Figures
Citation: Hewson JT, Jaskir A, Frank MJ (2025) Many roads to minimizing regret: A comparison of Wang et al (2024) and OpAL* models of adaptive striatal dopamine. PLoS Comput Biol 21(5): e1012920. https://doi.org/10.1371/journal.pcbi.1012920
Received: November 5, 2024; Accepted: February 25, 2025; Published: May 8, 2025
Copyright: © 2025 Hewson et al. This is an open access article distributed under the terms of the Creative Commons Attribution License, which permits unrestricted use, distribution, and reproduction in any medium, provided the original author and source are credited.
Funding: This work was supported by the National Institutes of Mental Health (P50MH119467 t0 MJF; R01MH115905-01 to MJF). The funders had no role in study design, data collection and analysis, decision to publish, or preparation of the manuscript.
Competing interests: The authors have declared that no competing interests exist.
Wang et al (2024) [1] introduce a powerful extension to their model of the basal ganglia, in which dopamine (DA) encoding of novelty facilitates efficient uncertainty-driven exploration. The model builds on previous formulations in which direct and indirect (D1 and D2) striatal pathways represent the mean and variance of reward distributions [2]. The new model suggests that dopaminergic novelty signals have an adaptive effect, dynamically modulating the contributions of these pathways to resolve an exploration-exploitation tradeoff as a function of uncertainty. The model is shown to account for electrophysiological recordings and behavioral data. Moreover, the authors showed that this scheme is normative in that, when its parameters are optimized for different task environments, it outperforms several baseline models.

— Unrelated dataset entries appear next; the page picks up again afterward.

/-- Bytes can all be coded while the model has room for them (40_frequency_model.md R129). -/
theorem EncodesAll.exists (bs : List Byte) : ∀ {e : Encoder}, e.Inv → e.flushed = false →
    e.freq.total + bs.length ≤ 2 ^ 40 → ∃ out e', EncodesAll e bs out e' := by
  induction bs with
  | nil => exact fun {e} _ _ _ => ⟨[], e, .nil⟩
  | cons b bs ih =>
    intro e h hf ht
    simp only [List.length_cons] at ht
    obtain ⟨out, e₁, he⟩ := EncodesByte.exists h b hf (by omega)
    obtain ⟨_, h₁, h₂, h₃⟩ := he.inv h
    obtain ⟨outs, e₂, h₄⟩ := ih h₁ h₂ (by omega)
    exact ⟨_, e₂, .cons he h₄⟩

/-! ### The decoder -/

theorem bytesValue_foldl (bs : List Byte) (acc : Nat) :
    bs.foldl (fun acc b => acc * 256 + b.toNat) acc = acc * 256 ^ bs.length + bytesValue bs := by
  induction bs generalizing acc with
  | nil => simp [bytesValue]
  | cons b bs ih =>
    simp only [bytesValue, List.foldl_cons, List.length_cons]
    rw [ih, ih (0 * 256 + b.toNat)]
    ring

theorem bytesValue_cons (b : Byte) (bs : List Byte) :
    bytesValue (b :: bs) = b.toNat * 256 ^ bs.length + bytesValue bs := by
  rw [bytesValue, List.foldl_cons, bytesValue_foldl]
  ring

theorem inByte_some {stream : List Byte} {pos : Nat} (h : pos < stream.length) :
    inByte stream pos = some (stream[pos], pos + 1) := by
  simp [inByte, h]

theorem inByte_none {stream : List Byte} {pos : Nat} (h : stream.length ≤ pos) : inByte stream pos = none := by
  simp [inByte, h]

theorem take_drop_succ {stream : List Byte} {pos : Nat} (h : pos < stream.length) (k : Nat) :
    (stream.drop pos).take (k + 1) = stream[pos] :: (stream.drop (pos + 1)).take k := by
  rw [List.drop_eq_getElem_cons h, List.take_succ_cons]

theorem shiftIn_ofNat (n : Nat) (b : Byte) :
    shiftIn (BitVec.ofNat 56 n) b = BitVec.ofNat 56 (n * 256 + b.toNat) := by
  apply BitVec.eq_of_toNat_eq
  rw [shiftIn_toNat, BitVec.toNat_ofNat, BitVec.toNat_ofNat]
  omega

/-- The decoder's transfers: the next input bytes enter the code window, most significant first, or the input ends, every
byte that was there taken (42_range_decoder.md R163, 20_memory.md R71). -/
theorem feedAll_transferIn {stream : List Byte} (out : List Byte) : ∀ (code pos : Nat), pos ≤ stream.length →
    (pos + out.length ≤ stream.length → feedAll (transferIn stream) out ⟨BitVec.ofNat 56 code, pos⟩ =
      .ok ⟨BitVec.ofNat 56 (code * 256 ^ out.length + bytesValue ((stream.drop pos).take out.length)), pos + out.length⟩) ∧
    (stream.length < pos + out.length → ∃ c, feedAll (transferIn stream) out ⟨BitVec.ofNat 56 code, pos⟩ =
      .error ⟨c, stream.length⟩) := by
  induction out with
  | nil => exact fun code pos hp => ⟨fun _ => by simp [feedAll, bytesValue], fun h => by simp at h; omega⟩
  | cons b out ih =>
    intro code pos hp
    rcases Nat.lt_or_ge pos stream.length with hlt | hge
    · obtain ⟨h₁, h₂⟩ := ih (code * 256 + stream[pos].toNat) (pos + 1) hlt
      simp only [feedAll, transferIn, inByte_some hlt, shiftIn_ofNat, List.length_cons]
      refine ⟨fun h => ?_, fun h => h₂ (by omega)⟩
      rw [h₁ (by omega), take_drop_succ hlt, bytesValue_cons]
      have : ((stream.drop (pos + 1)).take out.length).length = out.length := by
        rw [List.length_take, List.length_drop]
        omega
      rw [this, show pos + (out.length + 1) = pos + 1 + out.length by omega]
      congr 3
      ring
    · refine ⟨fun h => by simp at h; omega, fun _ => ⟨BitVec.ofNat 56 code, ?_⟩⟩
      obtain rfl : pos = stream.length := by omega
      simp [feedAll, transferIn, inByte_none]

/-- The prefix load (42_range_decoder.md R161). -/
theorem loadPrefix_spec {stream : List Byte} (k : Nat) : ∀ (c pos : Nat), pos ≤ stream.length →
    (pos + k ≤ stream.length → loadPrefix stream k (BitVec.ofNat 56 c) pos =
      (some (BitVec.ofNat 56 (c * 256 ^ k + bytesValue ((stream.drop pos).take k))), pos + k)) ∧
    (stream.length < pos + k → loadPrefix stream k (BitVec.ofNat 56 c) pos = (none, stream.length)) := by
  induction k with
  | zero => exact fun c pos hp => ⟨fun _ => by simp [loadPrefix, bytesValue], fun h => by omega⟩
  | succ k ih =>
    intro c pos hp
    rcases Nat.lt_or_ge pos stream.length with hlt | hge
    · obtain ⟨h₁, h₂⟩ := ih (c * 256 + stream[pos].toNat) (pos + 1) hlt
      simp only [loadPrefix, inByte_some hlt, shiftIn_ofNat]
      refine ⟨fun h => ?_, fun h => h₂ (by omega)⟩
      rw [h₁ (by omega), take_drop_succ hlt, bytesValue_cons]
      have : ((stream.drop (pos + 1)).take k).length = k := by
        rw [List.length_take, List.length_drop]
        omega
      rw [this, show pos + (k + 1) = pos + 1 + k by omega]
      congr 3
      ring
    · refine ⟨fun h => by omega, fun _ => ?_⟩
      obtain rfl : pos = stream.length := by omega
      simp [loadPrefix, inByte_none]

theorem bytesValue_lt (bs : List Byte) : bytesValue bs < 256 ^ bs.length := by
  induction bs with
  | nil => simp [bytesValue]
  | cons b bs ih =>
    rw [bytesValue_cons, List.length_cons, pow_succ]
    have := b.isLt
    nlinarith [Nat.mul_le_mul_right (256 ^ bs.length) (show b.toNat ≤ 255 by omega)]

/-- `InitCode` answers the code window the relation names. -/
theorem initCode_of_prefix {stream : List Byte} {d : Decoder} {pos code pos₁ : Nat}
    (h : PrefixLoaded stream d pos code pos₁) :
    code < 2 ^ 56 ∧ initCode stream d pos = (some (BitVec.ofNat 56 code), pos₁) := by
  unfold PrefixLoaded at h
  unfold initCode
  split_ifs at h ⊢ with hi
  · obtain ⟨rfl, rfl⟩ := h
    exact ⟨d.code.isLt, by simp⟩
  · obtain ⟨h₁, rfl, rfl⟩ := h
    refine ⟨?_, ?_⟩
    · have := bytesValue_lt ((stream.drop pos).take 7)
      rw [List.length_take, List.length_drop, Nat.min_eq_left (by omega)] at this
      exact this
    · have := (loadPrefix_spec (stream := stream) 7 0 pos (by omega)).1 h₁
      simpa using this

/-- A decoder either has its code window or finds the input too short for it. -/
theorem prefixLoaded_or_short (stream : List Byte) (d : Decoder) (pos : Nat) (hp : pos ≤ stream.length) :
    (∃ code pos₁, PrefixLoaded stream d pos code pos₁ ∧ pos₁ ≤ stream.length ∧ pos ≤ pos₁) ∨
    (d.initialized = false ∧ stream.length < pos + 7) := by
  cases hi : d.initialized
  · rcases Nat.lt_or_ge stream.length (pos + 7) with hlt | hge
    · exact .inr ⟨rfl, hlt⟩
    · exact .inl ⟨bytesValue ((stream.drop pos).take 7), pos + 7, by simp [PrefixLoaded, hi, hge], hge, by omega⟩
  · exact .inl ⟨d.code.toNat, pos, by simp [PrefixLoaded, hi], hp, Nat.le_refl _⟩

theorem PrefixLoaded.pos_le {stream : List Byte} {d : Decoder} {pos code pos₁ : Nat}
    (h : PrefixLoaded stream d pos code pos₁) (hp : pos ≤ stream.length) : pos ≤ pos₁ ∧ pos₁ ≤ stream.length := by
  unfold PrefixLoaded at h
  split_ifs at h <;> omega

/-- The machine's symbol search is the spec's (42_range_decoder.md R162). -/
theorem searchCount_eq (d : Decoder) {code : Nat} (hc : code < 2 ^ 56) :
    searchCount (BitVec.ofNat 56 code) d.low (unitWidth d.freq d.range) = decodeCount d code := by
  unfold searchCount decodeCount unitWidth
  rw [BitVec.toNat_sub, BitVec.toNat_ofNat, Nat.mod_eq_of_lt hc]
  congr 1
  have := d.low.isLt
  omega

/-- What finding a byte keeps (10_state.md R26, R28). -/
theorem DecodesByte.inv {stream : List Byte} {d d' : Decoder} {pos pos' : Nat} {b : Byte}
    (hd : DecodesByte stream d pos b d' pos') (h : d.Inv) (hp : pos ≤ stream.length) :
    d'.Inv ∧ d'.err = d.err ∧ d'.freq.total = d.freq.total + 1 ∧ pos ≤ pos' ∧ pos' ≤ stream.length := by
  obtain ⟨ht, code, pos₁, h₁, _, _, out, l, r, h₂, h₃, rfl, rfl⟩ := hd
  have hb := b.isLt
  obtain ⟨out', l', r', h₂', hlen, hi⟩ := codesSymbol_exists h.interval h.freq (s := b.toNat) (by omega)
  obtain ⟨rfl, hl, hr⟩ := h₂.unique h₂'
  obtain rfl := BitVec.eq_of_toNat_eq hl
  obtain rfl := BitVec.eq_of_toNat_eq hr
  have := h₁.pos_le hp
  exact ⟨⟨hi, h.freq.update ht (by omega) (by omega), h.noFault, h.latched⟩, rfl,
    h.freq.total_update ht (by omega), by omega, h₃⟩

/-- The decode step answers the byte the spec's relation finds. -/
theorem decodeSymbol_of_decodes {stream : List Byte} {d d' : Decoder} {pos pos' : Nat} {b : Byte}
    (hd : DecodesByte stream d pos b d' pos') (h : d.Inv) (hp : pos ≤ stream.length) :
    decodeSymbol stream d pos = .byte d' pos' b := by
  obtain ⟨ht, code, pos₁, h₁, hF₁, hF₂, out, l, r, h₂, h₃, rfl, rfl⟩ := hd
  have hb := b.isLt
  obtain ⟨out', _, _, h₂', hlen, _⟩ := codesSymbol_exists h.interval h.freq (s := b.toNat) (by omega)
  obtain ⟨rfl, -, -⟩ := h₂.unique h₂'
  obtain ⟨hc, hic⟩ := initCode_of_prefix h₁
  have hge := h.freq.total_ge
  have hu := unitWidth_pos h.interval h.freq
  simp only at hu
  have hloc : d.freq.locate (searchCount (BitVec.ofNat 56 code) d.low (unitWidth d.freq d.range)) = b.toNat := by
    rw [searchCount_eq d hc]
    exact h.freq.locate_eq (by omega) hF₁ (fun _ => hF₂)
  have hr := renorm_narrow (transferIn stream) h.interval h.freq (by omega) h₂ (Config.renormFuel + stream.length)
    (show out.length < 17 + stream.length by omega) ⟨BitVec.ofNat 56 code, pos₁⟩
  rw [((feedAll_transferIn out code pos₁ (h₁.pos_le hp).2).1 h₃)] at hr
  unfold decodeSymbol
  rw [if_neg (not_full d.freq ht), hic]
  simp only
  rw [if_neg (by omega), hloc, if_neg (not_term (by omega)), hr]
  simp

/-- The decode step raises the fault the spec's relation names. -/
theorem decodeSymbol_of_faults {stream : List Byte} {d : Decoder} {pos pos' : Nat} {c : StatusCode}
    (hd : DecodeFaults stream d pos c pos') (h : d.Inv) (hp : pos ≤ stream.length) :
    decodeSymbol stream d pos = .raised c pos' := by
  have hge := h.freq.total_ge
  have hu := unitWidth_pos h.interval h.freq
  simp only at hu
  unfold decodeSymbol
  cases hd with
  | freq ht => rw [if_pos (show Config.maxRange ≤ d.freq.total from ht)]
  | prefixShort ht hi hs =>
    rw [if_neg (not_full d.freq ht)]
    have := (loadPrefix_spec (stream := stream) 7 0 pos hp).2 hs
    simp only [initCode, hi, Bool.false_eq_true, if_false, this]
  | @endOfStream code pos₁ ht h₁ hc hs =>
    obtain ⟨hlt, hic⟩ := initCode_of_prefix h₁
    have hloc : d.freq.locate (searchCount (BitVec.ofNat 56 code) d.low (unitWidth d.freq d.range)) = 256 := by
      rw [searchCount_eq d hlt]
      exact h.freq.locate_term hc
    rw [if_neg (not_full d.freq ht), hic]
    simp only
    rw [if_neg (by omega), hloc, if_pos (show 256 = Config.term from rfl)]
    simp [inMore, hs]
  | @corrupt code pos₁ ht h₁ hc hs =>
    obtain ⟨hlt, hic⟩ := initCode_of_prefix h₁
    have hloc : d.freq.locate (searchCount (BitVec.ofNat 56 code) d.low (unitWidth d.freq d.range)) = 256 := by
      rw [searchCount_eq d hlt]
      exact h.freq.locate_term hc
    rw [if_neg (not_full d.freq ht), hic]
    simp only
    rw [if_neg (by omega), hloc, if_pos (show 256 = Config.term from rfl)]
    simp [inMore, hs]
  | @transferShort code pos₁ sym out l r ht h₁ hsym hF₁ hF₂ h₂ hs =>
    obtain ⟨out', l', r', h₂', hlen, _⟩ := codesSymbol_exists h.interval h.freq (s := sym) (by omega)
    obtain ⟨rfl, rfl, rfl⟩ := h₂.unique h₂'
    obtain ⟨hlt, hic⟩ := initCode_of_prefix h₁
    have hloc : d.freq.locate (searchCount (BitVec.ofNat 56 code) d.low (unitWidth d.freq d.range)) = sym := by
      rw [searchCount_eq d hlt]
      exact h.freq.locate_eq (by omega) hF₁ (fun _ => hF₂)
    have hr := renorm_narrow (transferIn stream) h.interval h.freq (by omega) h₂ (Config.renormFuel + stream.length)
      (show out.length < 17 + stream.length by omega) ⟨BitVec.ofNat 56 code, pos₁⟩
    obtain ⟨c, hfeed⟩ := (feedAll_transferIn out code pos₁ (h₁.pos_le hp).2).2 hs
    rw [hfeed] at hr
    rw [if_neg (not_full d.freq ht), hic]
    simp only
    rw [if_neg (by omega), hloc, if_neg (not_term hsym), hr]
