theorem RunCode.unique {rl : Nat} {a b : List Byte} (ha : RunCode rl a) (hb : RunCode rl b) : a = b := by
  obtain ⟨ha₁, ha₂, ha₃⟩ := ha
  obtain ⟨hb₁, hb₂, hb₃⟩ := hb
  have hlen : a.length = b.length := by
    rcases Nat.lt_trichotomy a.length b.length with h | h | h
    · have := Nat.pow_le_pow_right (n := 2) (by omega) (show a.length + 1 ≤ b.length from h)
      omega
    · exact h
    · have := Nat.pow_le_pow_right (n := 2) (by omega) (show b.length + 1 ≤ a.length from h)
      omega
  exact List.ext_getElem hlen fun j h₁ h₂ => by rw [ha₃ j h₁, hb₃ j h₂, hlen]

theorem leadingZeros_replicate {n cap : Nat} {rest : List Byte} (hn : n ≤ cap)
    (h : n = cap ∨ rest.head? ≠ some 0#8) : leadingZeros (List.replicate n 0#8 ++ rest) cap = n := by
  induction n generalizing cap with
  | zero =>
    cases rest with
    | nil => cases cap <;> simp [leadingZeros]
    | cons v rest =>
      cases cap with
      | zero => simp [leadingZeros]
      | succ cap =>
        have : v ≠ 0#8 := by simpa using h
        simp [leadingZeros, this]
  | succ n ih =>
    cases cap with
    | zero => omega
    | succ cap =>
      rw [List.replicate_succ, List.cons_append, leadingZeros, if_pos rfl, ih (by omega) (h.imp Nat.succ.inj id)]

/-- A source cut after its leading zero bytes, at most `cap` of them. -/
theorem exists_leadingZeros (src : List Byte) (cap : Nat) :
    ∃ n rest, src = List.replicate n 0#8 ++ rest ∧ n ≤ cap ∧ (n = cap ∨ rest.head? ≠ some 0#8) := by
  induction cap generalizing src with
  | zero => exact ⟨0, src, by simp, by omega, .inl rfl⟩
  | succ cap ih =>
    cases src with
    | nil => exact ⟨0, [], by simp, by omega, .inr (by simp)⟩
    | cons v src =>
      by_cases hv : v = 0#8
      · obtain ⟨n, rest, rfl, h₁, h₂⟩ := ih src
        exact ⟨n + 1, rest, by simp [List.replicate_succ, hv], by omega, h₂.imp (congrArg (· + 1)) id⟩
      · exact ⟨0, v :: src, by simp, by omega, .inr (by simpa using hv)⟩

/-! ### Forward units -/

theorem forwardUnit_of_unit {src out : List Byte} {k : Nat} (h : ForwardUnit src k out) :
    forwardUnit src = some ⟨k, .bytes out⟩ := by
  cases h with
  | @run n rest code h₁ h₂ h₃ hc =>
    have hz : leadingZeros (List.replicate k 0#8 ++ rest) (Config.zltMaxRun - 1) = k := leadingZeros_replicate h₂ h₃
    obtain ⟨n, rfl⟩ : ∃ m, k = m + 1 := ⟨k - 1, by omega⟩
    have hcode := hc.unique (runCode_spec (by omega))
    rw [List.replicate_succ, List.cons_append] at hz ⊢
    simp only [forwardUnit, if_true, hz, hcode]
  | @escape v rest hv =>
    have : ¬ v = 0#8 := fun hc => by rw [hc] at hv; simp at hv
    simp only [forwardUnit, this, if_false, hv, if_true]
  | literal h₀ hv =>
    simp only [forwardUnit, h₀, if_false, Nat.not_le.2 hv]

/-- A forward unit stands at the head of every non-empty source (43_zlt.md R184, R185). -/
theorem ForwardUnit.exists {src : List Byte} (h : src ≠ []) : ∃ k out, ForwardUnit src k out := by
  cases src with
  | nil => exact absurd rfl h
  | cons v rest =>
    by_cases hv : v = 0#8
    · subst hv
      obtain ⟨n, rest', hs, h₁, h₂⟩ := exists_leadingZeros (0#8 :: rest) (2 ^ 31 - 2)
      have hn : 1 ≤ n := by
        by_contra hc
        obtain rfl : n = 0 := by omega
        simp only [List.replicate_zero, List.nil_append] at hs
        subst hs
        simp at h₂
      exact ⟨n, runCode (n + 1), by rw [hs]; exact ForwardUnit.run hn h₁ h₂ (runCode_spec (by omega))⟩
    · rcases Nat.lt_or_ge v.toNat 0xFE with hlt | hge
      · exact ⟨1, _, .literal hv hlt⟩
      · exact ⟨1, _, .escape hge⟩

/-- How much a forward unit takes and produces (43_zlt.md R186). -/
theorem ForwardUnit.bounds {src out : List Byte} {k : Nat} (h : ForwardUnit src k out) :
    1 ≤ k ∧ k ≤ src.length ∧ 1 ≤ out.length ∧ out.length ≤ 2 * k := by
  cases h with
  | run h₁ h₂ h₃ hc =>
    obtain ⟨hc₁, hc₂, -⟩ := hc
    refine ⟨h₁, by simp, ?_, ?_⟩
    · by_contra hc
      have : out.length = 0 := by omega
      rw [this] at hc₂
      omega
    · have := Nat.lt_two_pow_self (n := out.length)
      omega
  | escape => simp
  | literal => simp

/-! ### Inverse units -/

theorem scanRun_append {code rest : List Byte} (hc : ∀ c ∈ code, c.toNat ≤ 1)
    (hr : ∀ v, rest.head? = some v → 1 < v.toNat) : ∀ (rl k : Nat) (ovf : Bool), 1 ≤ rl →
    ∃ rl' ovf', scanRun (code ++ rest) rl k ovf = (rl', k + code.length, ovf') ∧
      (code.foldl (fun rl c => 2 * rl + c.toNat) rl < 2 ^ 31 →
        rl' = code.foldl (fun rl c => 2 * rl + c.toNat) rl ∧ ovf' = ovf) ∧
      (2 ^ 31 ≤ code.foldl (fun rl c => 2 * rl + c.toNat) rl → rl < 2 ^ 31 → ovf' = true) ∧
      (ovf = true → ovf' = true) := by
  induction code with
  | nil =>
    intro rl k ovf _
    cases rest with
    | nil => exact ⟨rl, ovf, by simp [scanRun], fun _ => ⟨rfl, rfl⟩, fun h h' => absurd h' (Nat.not_lt.2 h), id⟩
    | cons v rest =>
      have : ¬ v.toNat ≤ 1 := Nat.not_le.2 (hr v rfl)
      exact ⟨rl, ovf, by simp [scanRun, this], fun _ => ⟨rfl, rfl⟩, fun h h' => absurd h' (Nat.not_lt.2 h), id⟩
  | cons c code ih =>
    intro rl k ovf h1
    have hc₁ : c.toNat ≤ 1 := hc c (by simp)
    have hmono : ∀ (l : List Byte) (r : Nat), r ≤ l.foldl (fun rl c => 2 * rl + c.toNat) r := by
      intro l
      induction l with
      | nil => simp
      | cons x l ihl =>
        intro r
        exact le_trans (by omega) (ihl (2 * r + x.toNat))
    simp only [List.cons_append, scanRun, hc₁, if_true, List.foldl_cons, List.length_cons]
    rcases Nat.lt_or_ge rl (2 ^ 30) with hlt | hge
    · obtain ⟨rl', ovf', h₁, h₂, h₃, h₄⟩ := ih (fun c h => hc c (by simp [h])) (2 * rl + c.toNat) (k + 1) ovf (by omega)
      refine ⟨rl', ovf', ?_, h₂, fun hv _ => h₃ hv (by omega), h₄⟩
      rw [if_neg (Nat.not_le.2 hlt), h₁]
      congr 2
      omega
    · obtain ⟨rl', ovf', h₁, h₂, h₃, h₄⟩ := ih (fun c h => hc c (by simp [h])) rl (k + 1) true h1
      have := hmono code (2 * rl + c.toNat)
      refine ⟨rl', ovf', ?_, fun hv => absurd hv (by omega), fun _ _ => h₄ rfl, fun _ => h₄ rfl⟩
      rw [if_pos hge, h₁]
      congr 2
      omega

/-- The value of a run code lies between the powers of two its length names. -/
theorem foldl_bits_bounds (code : List Byte) (hc : ∀ c ∈ code, c.toNat ≤ 1) (rl : Nat) :
    rl * 2 ^ code.length ≤ code.foldl (fun rl c => 2 * rl + c.toNat) rl ∧
    code.foldl (fun rl c => 2 * rl + c.toNat) rl < (rl + 1) * 2 ^ code.length := by
  induction code generalizing rl with
  | nil => simp
  | cons c code ih =>
    have hc₁ : c.toNat ≤ 1 := hc c (by simp)
    obtain ⟨h₁, h₂⟩ := ih (fun c h => hc c (by simp [h])) (2 * rl + c.toNat)
    simp only [List.foldl_cons, List.length_cons, pow_succ]
    constructor
    · refine le_trans ?_ h₁
      nlinarith [Nat.zero_le (2 ^ code.length)]
    · refine lt_of_lt_of_le h₂ ?_
      nlinarith [Nat.zero_le (2 ^ code.length)]

/-- A run code fits the counter exactly when it has at most 30 bytes (43_zlt.md R187). -/
theorem foldl_bits_lt_iff (code : List Byte) (hc : ∀ c ∈ code, c.toNat ≤ 1) :
    code.foldl (fun rl c => 2 * rl + c.toNat) 1 < 2 ^ 31 ↔ code.length ≤ 30 := by
  obtain ⟨h₁, h₂⟩ := foldl_bits_bounds code hc 1
  constructor
  · intro h
    by_contra hlen
    have := Nat.pow_le_pow_right (n := 2) (by omega) (show 31 ≤ code.length by omega)
    omega
  · intro hlen
    have := Nat.pow_le_pow_right (n := 2) (by omega) (show code.length ≤ 30 from hlen)
    omega

/-- A source cut after its leading run bytes. -/
theorem exists_runBytes (src : List Byte) : ∃ code rest, src = code ++ rest ∧ (∀ c ∈ code, c.toNat ≤ 1) ∧
    ∀ v, rest.head? = some v → 1 < v.toNat := by
  induction src with
  | nil => exact ⟨[], [], rfl, by simp, by simp⟩
  | cons v src ih =>
    rcases Nat.lt_or_ge 1 v.toNat with h | h
    · exact ⟨[], v :: src, rfl, by simp, fun w hw => by simp at hw; rwa [← hw]⟩
    · obtain ⟨code, rest, rfl, h₁, h₂⟩ := ih
      exact ⟨v :: code, rest, rfl, fun c hc => by
        rcases List.mem_cons.1 hc with rfl | hc
        · exact h
        · exact h₁ c hc, h₂⟩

The authors’ model is clever and generates novel testable predictions. Here we offer some commentary on their comparison to a related neurally-inspired model of the basal ganglia, OpAL* (pronounced opal, as in the gem stone; [3]). Their simulations suggested that OpAL* fails at certain task contingencies, challenging Jaskir & Frank’s (2023) [3] claims regarding its normative advantages across tasks with varying reward contingencies and number of choice alternatives. Wang et al (2024) [1] moreover highlighted the lack of applicability of OpAL* to tasks with continuously distributed (Gaussian) rewards. Upon further inspection, however, we find that these conclusions are largely artifactual and that OpAL* compares favorably in all task contingencies. We elaborate these points with simulations below. We suggest that differential predictions of these models should be compared empirically and speculate how they may be fruitfully combined.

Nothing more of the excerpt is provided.